API Reference¶
Model¶
- class hboms.model.HbomsModel(name: str, state: list[Variable], odes: str, init: str, params: list[Parameter], obs: list[Observation], dists: list[StanDist], trans_state: list[Variable] | None = None, transform: str | None = None, covariates: list[Covariate] | None = None, correlations: list[Correlation] | None = None, plugin_code: dict[str, str] | None = None, options: dict | None = None, compile_model: bool = True, optimize_code: bool = True, model_dir: str | None = None)¶
Bases:
objectObject that represents an HBOMS model
This serves as an interface to the actual Stan model
- property fit: CmdStanMCMC | CmdStanVB | CmdStanPathfinder¶
Get access to the fitted Stan model. Make sure to call the method sample, variational or pathfinder first.
- Returns:
The fitted Stan model.
- Return type:
CmdStanMCMC | CmdStanVB | CmdStanPathfinder
- get_simulation_times(data: dict, n_sim: int | None = None) list[list[float]]¶
Make a list of time points used for simulating trajectories of the model. This is convenient for e.g. plotting the model fits.
- Parameters:
data (dict) – data dictionary. Must contain the key “Time”

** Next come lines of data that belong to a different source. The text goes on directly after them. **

-- ==== Sys2Proof/Machine/Port.lean ====
section
/-! DEFINITION. The Local Port: the assembly buffer, SEND and its outcomes, the receive queue's reads, status and interrupt mask,
and the meanings of the port's commands (R171 to R176). -/

namespace Sys2Proof.Machine

/-! ### Handing over a directive (R172 to R174) -/

/-- A byte written to address 0 (R172). -/
def Lpt.assemble (l : Lpt) (byte : Byte) : Lpt :=
  if 35 ≤ l.buffer.length then { l with overrun := true } else { l with buffer := l.buffer ++ [byte] }

/-- The written payload of the buffer. -/
def Lpt.payload (l : Lpt) : List Byte := l.buffer.drop 3

/-- The directive is executed at the own station: ALL_STOP, the own number as destination, or 0 at a station with no number
(R172). -/
def State.sendsToSelf (s : State) : Bool :=
  s.lpt.payload.head? == some 0x14 || s.isOwn (byteAt s.lpt.buffer 0).toNat ||
    (byteAt s.lpt.buffer 0 == 0 && s.ownNumber.isNone)

/-- A ROLL for the line that holds no delay byte or a delay below 2 (R172). -/
def rollUnfit : List Byte → Bool
  | type :: rest => type == 0x0B && (match rest with | delay :: _ => delay.toNat < 2 | [] => true)
  | [] => false

/-- The SEND is invalid (R172). -/
def State.sendInvalid (s : State) : Bool :=
  s.lpt.overrun || s.lpt.buffer.length < 3 || 31 ≤ (byteAt s.lpt.buffer 0).toNat ||
    32 < (byteAt s.lpt.buffer 2).toNat || s.lpt.payload.length != (byteAt s.lpt.buffer 2).toNat ||
    (!s.sendsToSelf && rollUnfit s.lpt.payload)

/-- The SEND outcome is set, with outcome unread; a TAKEN directive empties the buffer (R172 to R174). -/
def Lpt.withOutcome (l : Lpt) (o : SendOutcome) : Lpt :=
  { l with outcome := o, unread := true, buffer := if o = .taken then [] else l.buffer }

def State.setLpt (l : Lpt) (s : State) : State := { s with lpt := l }

/-- The directive joins the TXQ with an age of 0 (R173). -/
def State.txDirective (dest : BitVec 5) (seq : Byte) (payload : List Byte) (s : State) : State :=
  { s with lif := { s.lif with
    waiting := joinBehind { kind := .directive, dest := dest, seq := seq, payload := payload, age := 0 }
      s.lif.waiting } }

/-- A SEND routed to the line: REFUSED while listen-only or with a full TXQ, TAKEN otherwise (R173). -/
def State.sendToLine (s : State) : State :=
  if s.lif.listenOnly || s.lif.full then s.setLpt (s.lpt.withOutcome .refused)
  else
    (s.txDirective ((byteAt s.lpt.buffer 0).setWidth 5) (byteAt s.lpt.buffer 1) s.lpt.payload).setLpt
      (s.lpt.withOutcome .taken)

/-- A SEND executed at the own station (R174). -/
def State.sendToSelf (s : State) : State :=
  (s.setLpt (s.lpt.withOutcome .taken)).handDirective (.port (byteAt s.lpt.buffer 1)) s.lpt.payload

/-- The command SEND (R172). -/
def State.sendCommand (s : State) : State :=
  if s.sendInvalid then s.setLpt (s.lpt.withOutcome .invalid)
  else if s.sendsToSelf then s.sendToSelf
  else s.sendToLine

/-- The command CLEAR (R172). -/
def Lpt.cleared (l : Lpt) : Lpt := { l with buffer := [], overrun := false }

/-! ### The receive queue (R175) -/

/-- The byte a read of address 0 returns: 0 when the queue is empty or the head has been read to its end. -/
def Lpt.nextByte (l : Lpt) : Byte :=
  match l.rxQueue with
  | m :: _ => m.bytes.getD m.place 0
  | [] => 0

/-- The bytes of the head message not yet read, as a read of address 2 returns them. -/
def Lpt.unreadBytes (l : Lpt) : Byte :=
  match l.rxQueue with
  | m :: _ => byteOf (m.bytes.length - m.place)
  | [] => 0

/-- The head message after one read. -/
def RxMsg.advanced (m : RxMsg) : RxMsg := if m.place < m.bytes.length then { m with place := m.place + 1 } else m

/-- A read of address 0 (R175). -/
def Lpt.readHead (l : Lpt) : Lpt :=
  { l with
    readData := l.nextByte,
    rxQueue := match l.rxQueue with
      | m :: q => m.advanced :: q
      | [] => [] }

/-- The command NEXT (R175). -/
def Lpt.dropHead (l : Lpt) : Lpt := { l with rxQueue := l.rxQueue.drop 1 }

/-! ### Status and mask (R176) -/

/-- A read of address 1. -/
def State.readStatus (s : State) : State := s.setLpt { s.lpt with readData := s.portStatus, unread := false }

/-- A write of address 3. -/
def Lpt.withMask (l : Lpt) (byte : Byte) : Lpt :=
  { l with maskRx := byte.getLsbD 0, maskSend := byte.getLsbD 1 }

/-- A write of any address: the bytes and commands of section 2.9, and nothing for the rest (R172, R176). -/
def State.portWrite (address : BitVec 2) (byte : Byte) (s : State) : State :=
  match address.toNat with
  | 0 => s.setLpt (s.lpt.assemble byte)
  | 1 =>
    match byte.toNat with
    | 1 => s.sendCommand
    | 2 => s.setLpt s.lpt.cleared
    | 3 => s.setLpt s.lpt.dropHead
    | _ => s
  | 3 => s.setLpt (s.lpt.withMask byte)
  | _ => s

/-! ### Meanings -/

/-- ASSEMBLY_BYTE_WRITE (R172). -/
def execAssemblyByteWrite (byte : Byte) (s : State) : Host.Outcome State Fault Refusal :=
  .next (s.setLpt (s.lpt.assemble byte))

/-- SEND (R172 to R174). -/
def execSend (s : State) : Host.Outcome State Fault Refusal := .next s.sendCommand

/-- CLEAR (R172). -/
def execClear (s : State) : Host.Outcome State Fault Refusal := .next (s.setLpt s.lpt.cleared)

/-- NEXT (R175). -/
def execNext (s : State) : Host.Outcome State Fault Refusal := .next (s.setLpt s.lpt.dropHead)

/-- RECEIVE_BYTE_READ (R175). -/
def execReceiveByteRead (s : State) : Host.Outcome State Fault Refusal := .next (s.setLpt s.lpt.readHead)

/-- STATUS_BYTE_READ (R176). -/
def execStatusByteRead (s : State) : Host.Outcome State Fault Refusal := .next s.readStatus

/-- INTERRUPT_MASK_WRITE (R176). -/
def execInterruptMaskWrite (byte : Byte) (s : State) : Host.Outcome State Fault Refusal :=
  .next (s.setLpt (s.lpt.withMask byte))

/-- PORT_WRITE_NO_EFFECT (R172): a write of address 2, or of a command byte at address 1 that names no command. -/
def execPortWriteNoEffect (address : BitVec 2) (byte : Byte) (s : State) : Host.Outcome State Fault Refusal :=
  .next (s.portWrite address byte)

end Sys2Proof.Machine
end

n_sim (Optional[int]) – number of simulation time points. If the model has been fit, this number can be inferred from the chain, if it is not specified by the user. The fefault is None
- Returns:
SimTime – simulation time points for each unit
- Return type:
list[list[float]]
- init_check(data: dict, state_var_names: list[str] | None = None, obs_names: list[str] | None = None, n_sim: int = 100, **kwargs) Figure¶
Check the initial parameter guess. Plot the given data alongside the trajectories based on the initial parameters.
- Parameters:
data (dict) – A dictionary with the data. Must contain fields “Time” and fields for the observations.
state_var_names (list[str] | None, optional) – Choose which trajectories to plot. If None, then plot all trajectories (both state and transformed state). The default is None.
obs_names (list[str] | None, optional) – Choose which observations to plot. If None, then plot all observations. The default is None.
n_sim (int, optional) – Number of time points used for the simulations. The default is 100.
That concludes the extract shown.